### Problem to solve
As the answer, set down the lines below from the one containing "def Block.Waits (b" through the one containing "h ▸ c.builtBlock_heldFrame⟩", exactly and inclusively, and no others.

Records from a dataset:

* * *

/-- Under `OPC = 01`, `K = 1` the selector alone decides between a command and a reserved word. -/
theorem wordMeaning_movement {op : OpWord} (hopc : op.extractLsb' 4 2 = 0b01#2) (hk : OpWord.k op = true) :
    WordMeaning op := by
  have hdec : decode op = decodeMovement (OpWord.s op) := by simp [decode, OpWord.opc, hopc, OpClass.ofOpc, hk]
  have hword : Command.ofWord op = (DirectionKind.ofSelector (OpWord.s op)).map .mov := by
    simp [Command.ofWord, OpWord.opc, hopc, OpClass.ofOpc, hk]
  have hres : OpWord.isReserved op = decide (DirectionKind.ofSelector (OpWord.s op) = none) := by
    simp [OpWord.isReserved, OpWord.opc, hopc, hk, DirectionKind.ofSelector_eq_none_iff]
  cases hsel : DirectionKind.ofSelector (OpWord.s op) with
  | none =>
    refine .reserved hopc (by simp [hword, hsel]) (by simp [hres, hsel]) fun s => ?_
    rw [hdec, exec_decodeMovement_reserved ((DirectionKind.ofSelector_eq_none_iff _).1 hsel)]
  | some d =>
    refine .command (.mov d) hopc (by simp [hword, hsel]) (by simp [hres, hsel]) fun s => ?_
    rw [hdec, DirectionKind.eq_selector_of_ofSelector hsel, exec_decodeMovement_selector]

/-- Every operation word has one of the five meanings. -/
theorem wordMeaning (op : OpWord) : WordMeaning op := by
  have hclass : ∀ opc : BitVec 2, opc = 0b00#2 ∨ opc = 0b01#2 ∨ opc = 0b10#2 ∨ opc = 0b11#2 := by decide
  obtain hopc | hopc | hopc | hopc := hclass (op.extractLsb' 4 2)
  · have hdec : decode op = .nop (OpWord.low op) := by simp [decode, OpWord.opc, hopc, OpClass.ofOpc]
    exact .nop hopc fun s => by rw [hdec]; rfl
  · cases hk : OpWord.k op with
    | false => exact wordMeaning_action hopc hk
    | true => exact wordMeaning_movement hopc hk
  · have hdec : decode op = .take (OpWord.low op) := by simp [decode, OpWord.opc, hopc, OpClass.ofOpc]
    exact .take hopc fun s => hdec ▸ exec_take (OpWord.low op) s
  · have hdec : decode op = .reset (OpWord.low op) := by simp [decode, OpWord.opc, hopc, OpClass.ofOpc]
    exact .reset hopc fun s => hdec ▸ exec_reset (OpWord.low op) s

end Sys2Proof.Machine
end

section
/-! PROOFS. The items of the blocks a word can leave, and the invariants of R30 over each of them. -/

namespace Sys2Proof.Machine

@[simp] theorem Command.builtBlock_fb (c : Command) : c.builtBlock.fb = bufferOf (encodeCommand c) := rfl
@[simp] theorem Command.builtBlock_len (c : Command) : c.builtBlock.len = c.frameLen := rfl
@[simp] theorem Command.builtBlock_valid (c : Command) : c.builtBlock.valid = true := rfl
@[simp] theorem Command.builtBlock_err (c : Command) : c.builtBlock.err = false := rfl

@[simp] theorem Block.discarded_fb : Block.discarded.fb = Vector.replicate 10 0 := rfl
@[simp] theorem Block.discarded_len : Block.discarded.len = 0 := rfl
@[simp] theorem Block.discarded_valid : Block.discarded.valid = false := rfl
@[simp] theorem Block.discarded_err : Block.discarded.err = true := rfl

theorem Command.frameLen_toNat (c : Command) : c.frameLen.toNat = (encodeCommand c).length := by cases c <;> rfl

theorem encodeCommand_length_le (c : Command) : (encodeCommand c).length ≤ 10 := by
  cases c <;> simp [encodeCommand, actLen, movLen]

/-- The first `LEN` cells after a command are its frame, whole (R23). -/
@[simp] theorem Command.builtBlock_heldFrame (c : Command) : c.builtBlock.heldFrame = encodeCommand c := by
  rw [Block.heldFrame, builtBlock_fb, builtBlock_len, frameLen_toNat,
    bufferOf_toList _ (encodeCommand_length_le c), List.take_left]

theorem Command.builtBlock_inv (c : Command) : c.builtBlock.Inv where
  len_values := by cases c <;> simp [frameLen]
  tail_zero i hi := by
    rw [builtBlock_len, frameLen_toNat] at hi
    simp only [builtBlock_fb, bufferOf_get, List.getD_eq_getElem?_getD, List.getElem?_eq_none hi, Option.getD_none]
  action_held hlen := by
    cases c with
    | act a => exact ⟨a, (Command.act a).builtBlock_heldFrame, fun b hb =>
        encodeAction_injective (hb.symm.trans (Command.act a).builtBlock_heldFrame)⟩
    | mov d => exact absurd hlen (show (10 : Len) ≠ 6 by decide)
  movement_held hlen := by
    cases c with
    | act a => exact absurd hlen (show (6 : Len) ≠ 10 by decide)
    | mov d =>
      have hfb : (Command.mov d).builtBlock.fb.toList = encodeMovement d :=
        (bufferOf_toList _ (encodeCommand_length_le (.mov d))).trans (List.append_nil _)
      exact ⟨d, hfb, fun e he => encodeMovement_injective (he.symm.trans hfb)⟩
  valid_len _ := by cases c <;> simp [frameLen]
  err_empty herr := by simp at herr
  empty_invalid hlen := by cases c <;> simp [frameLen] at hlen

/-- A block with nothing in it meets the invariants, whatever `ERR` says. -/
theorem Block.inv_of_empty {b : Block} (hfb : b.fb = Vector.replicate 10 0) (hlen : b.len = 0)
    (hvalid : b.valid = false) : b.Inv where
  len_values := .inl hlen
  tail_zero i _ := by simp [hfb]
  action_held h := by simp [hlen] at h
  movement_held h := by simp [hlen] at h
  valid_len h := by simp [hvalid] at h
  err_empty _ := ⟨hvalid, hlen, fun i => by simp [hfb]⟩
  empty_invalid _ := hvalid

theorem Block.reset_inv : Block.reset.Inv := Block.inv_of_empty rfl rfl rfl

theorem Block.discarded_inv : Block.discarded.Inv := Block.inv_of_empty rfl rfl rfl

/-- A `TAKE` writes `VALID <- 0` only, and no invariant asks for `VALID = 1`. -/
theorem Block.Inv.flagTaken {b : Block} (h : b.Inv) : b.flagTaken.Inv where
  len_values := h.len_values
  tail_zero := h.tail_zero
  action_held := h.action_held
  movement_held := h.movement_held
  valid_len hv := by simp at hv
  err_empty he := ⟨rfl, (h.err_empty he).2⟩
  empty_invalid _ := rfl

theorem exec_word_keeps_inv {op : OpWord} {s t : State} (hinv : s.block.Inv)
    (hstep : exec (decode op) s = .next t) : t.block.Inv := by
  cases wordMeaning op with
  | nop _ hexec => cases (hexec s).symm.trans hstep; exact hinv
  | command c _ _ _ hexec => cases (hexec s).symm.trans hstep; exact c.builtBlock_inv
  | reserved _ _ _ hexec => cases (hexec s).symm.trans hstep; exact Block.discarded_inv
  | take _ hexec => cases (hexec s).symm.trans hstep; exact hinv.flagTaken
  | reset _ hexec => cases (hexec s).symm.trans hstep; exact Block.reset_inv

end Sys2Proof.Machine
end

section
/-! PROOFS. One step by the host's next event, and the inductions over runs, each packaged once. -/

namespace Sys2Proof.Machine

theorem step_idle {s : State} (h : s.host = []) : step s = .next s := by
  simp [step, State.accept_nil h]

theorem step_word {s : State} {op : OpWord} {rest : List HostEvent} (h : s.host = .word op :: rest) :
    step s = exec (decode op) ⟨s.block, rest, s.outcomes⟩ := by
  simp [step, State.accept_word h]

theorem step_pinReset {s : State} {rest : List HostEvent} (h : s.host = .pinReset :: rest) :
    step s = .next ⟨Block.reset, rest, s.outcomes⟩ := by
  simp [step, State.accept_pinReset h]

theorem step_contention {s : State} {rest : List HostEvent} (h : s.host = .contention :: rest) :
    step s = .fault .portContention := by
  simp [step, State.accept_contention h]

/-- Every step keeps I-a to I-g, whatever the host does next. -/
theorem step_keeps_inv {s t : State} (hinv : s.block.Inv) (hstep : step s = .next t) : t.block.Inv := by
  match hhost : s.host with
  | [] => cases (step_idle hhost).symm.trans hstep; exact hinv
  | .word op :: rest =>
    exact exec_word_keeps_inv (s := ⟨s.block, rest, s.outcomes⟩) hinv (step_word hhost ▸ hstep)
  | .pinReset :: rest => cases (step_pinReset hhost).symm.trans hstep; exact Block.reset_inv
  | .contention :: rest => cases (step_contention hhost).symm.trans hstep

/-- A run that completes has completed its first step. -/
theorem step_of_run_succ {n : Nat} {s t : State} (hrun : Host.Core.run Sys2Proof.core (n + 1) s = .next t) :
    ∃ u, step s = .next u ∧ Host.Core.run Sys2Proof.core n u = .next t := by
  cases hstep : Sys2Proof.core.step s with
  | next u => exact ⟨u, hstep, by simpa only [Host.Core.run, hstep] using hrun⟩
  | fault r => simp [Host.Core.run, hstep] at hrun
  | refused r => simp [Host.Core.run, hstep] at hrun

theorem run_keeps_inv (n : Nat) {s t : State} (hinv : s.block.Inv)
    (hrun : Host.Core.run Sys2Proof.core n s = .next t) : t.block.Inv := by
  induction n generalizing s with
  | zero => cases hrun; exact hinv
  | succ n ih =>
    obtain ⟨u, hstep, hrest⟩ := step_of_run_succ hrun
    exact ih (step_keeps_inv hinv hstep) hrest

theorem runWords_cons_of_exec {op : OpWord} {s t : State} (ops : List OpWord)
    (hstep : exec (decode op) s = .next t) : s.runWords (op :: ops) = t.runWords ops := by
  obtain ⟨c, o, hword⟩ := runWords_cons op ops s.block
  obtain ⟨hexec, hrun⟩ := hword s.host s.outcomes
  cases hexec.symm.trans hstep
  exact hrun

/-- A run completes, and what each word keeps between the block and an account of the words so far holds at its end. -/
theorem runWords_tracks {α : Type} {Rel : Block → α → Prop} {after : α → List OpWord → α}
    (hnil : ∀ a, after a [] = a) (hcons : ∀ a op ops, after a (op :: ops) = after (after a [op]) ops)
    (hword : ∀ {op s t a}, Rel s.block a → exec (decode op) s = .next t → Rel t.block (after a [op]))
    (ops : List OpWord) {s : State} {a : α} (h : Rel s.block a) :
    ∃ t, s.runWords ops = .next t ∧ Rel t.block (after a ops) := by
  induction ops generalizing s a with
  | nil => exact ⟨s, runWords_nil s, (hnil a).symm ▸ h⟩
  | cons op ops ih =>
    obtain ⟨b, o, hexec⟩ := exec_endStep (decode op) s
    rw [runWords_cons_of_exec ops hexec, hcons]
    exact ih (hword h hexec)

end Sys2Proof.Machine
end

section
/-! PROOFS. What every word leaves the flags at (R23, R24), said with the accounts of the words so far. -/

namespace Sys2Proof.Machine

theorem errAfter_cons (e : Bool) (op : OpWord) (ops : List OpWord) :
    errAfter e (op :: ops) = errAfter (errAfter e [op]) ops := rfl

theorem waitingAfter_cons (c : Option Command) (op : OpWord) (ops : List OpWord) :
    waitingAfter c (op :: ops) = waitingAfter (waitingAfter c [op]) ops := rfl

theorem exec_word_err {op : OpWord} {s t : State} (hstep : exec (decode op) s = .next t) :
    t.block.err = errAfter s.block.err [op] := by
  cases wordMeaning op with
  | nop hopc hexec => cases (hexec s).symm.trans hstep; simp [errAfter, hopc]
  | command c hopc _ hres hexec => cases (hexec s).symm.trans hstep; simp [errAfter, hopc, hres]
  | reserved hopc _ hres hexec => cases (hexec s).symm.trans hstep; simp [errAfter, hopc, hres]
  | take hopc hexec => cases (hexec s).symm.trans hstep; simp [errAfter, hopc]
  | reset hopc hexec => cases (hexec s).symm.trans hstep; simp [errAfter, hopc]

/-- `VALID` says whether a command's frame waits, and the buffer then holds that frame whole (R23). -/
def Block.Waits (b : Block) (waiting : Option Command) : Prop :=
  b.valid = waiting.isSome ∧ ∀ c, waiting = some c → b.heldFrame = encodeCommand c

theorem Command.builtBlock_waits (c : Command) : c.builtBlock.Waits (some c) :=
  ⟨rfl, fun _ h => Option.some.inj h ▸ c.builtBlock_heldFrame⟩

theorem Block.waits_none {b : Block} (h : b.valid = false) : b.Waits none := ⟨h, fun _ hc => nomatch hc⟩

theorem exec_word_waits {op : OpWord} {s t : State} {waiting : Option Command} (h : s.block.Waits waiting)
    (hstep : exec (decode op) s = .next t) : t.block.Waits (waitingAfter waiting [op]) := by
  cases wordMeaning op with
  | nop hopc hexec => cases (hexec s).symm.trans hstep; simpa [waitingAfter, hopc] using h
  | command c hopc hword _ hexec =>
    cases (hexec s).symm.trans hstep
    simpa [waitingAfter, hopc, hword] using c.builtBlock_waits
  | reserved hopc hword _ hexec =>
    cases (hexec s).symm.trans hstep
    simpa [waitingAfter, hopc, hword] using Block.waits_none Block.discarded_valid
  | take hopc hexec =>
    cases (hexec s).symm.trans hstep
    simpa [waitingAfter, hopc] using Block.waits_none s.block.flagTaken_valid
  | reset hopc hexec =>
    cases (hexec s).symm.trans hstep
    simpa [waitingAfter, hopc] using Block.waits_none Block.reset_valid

* * *

### Written solution
def Block.Waits (b : Block) (waiting : Option Command) : Prop :=
  b.valid = waiting.isSome ∧ ∀ c, waiting = some c → b.heldFrame = encodeCommand c

theorem Command.builtBlock_waits (c : Command) : c.builtBlock.Waits (some c) :=
  ⟨rfl, fun _ h => Option.some.inj h ▸ c.builtBlock_heldFrame⟩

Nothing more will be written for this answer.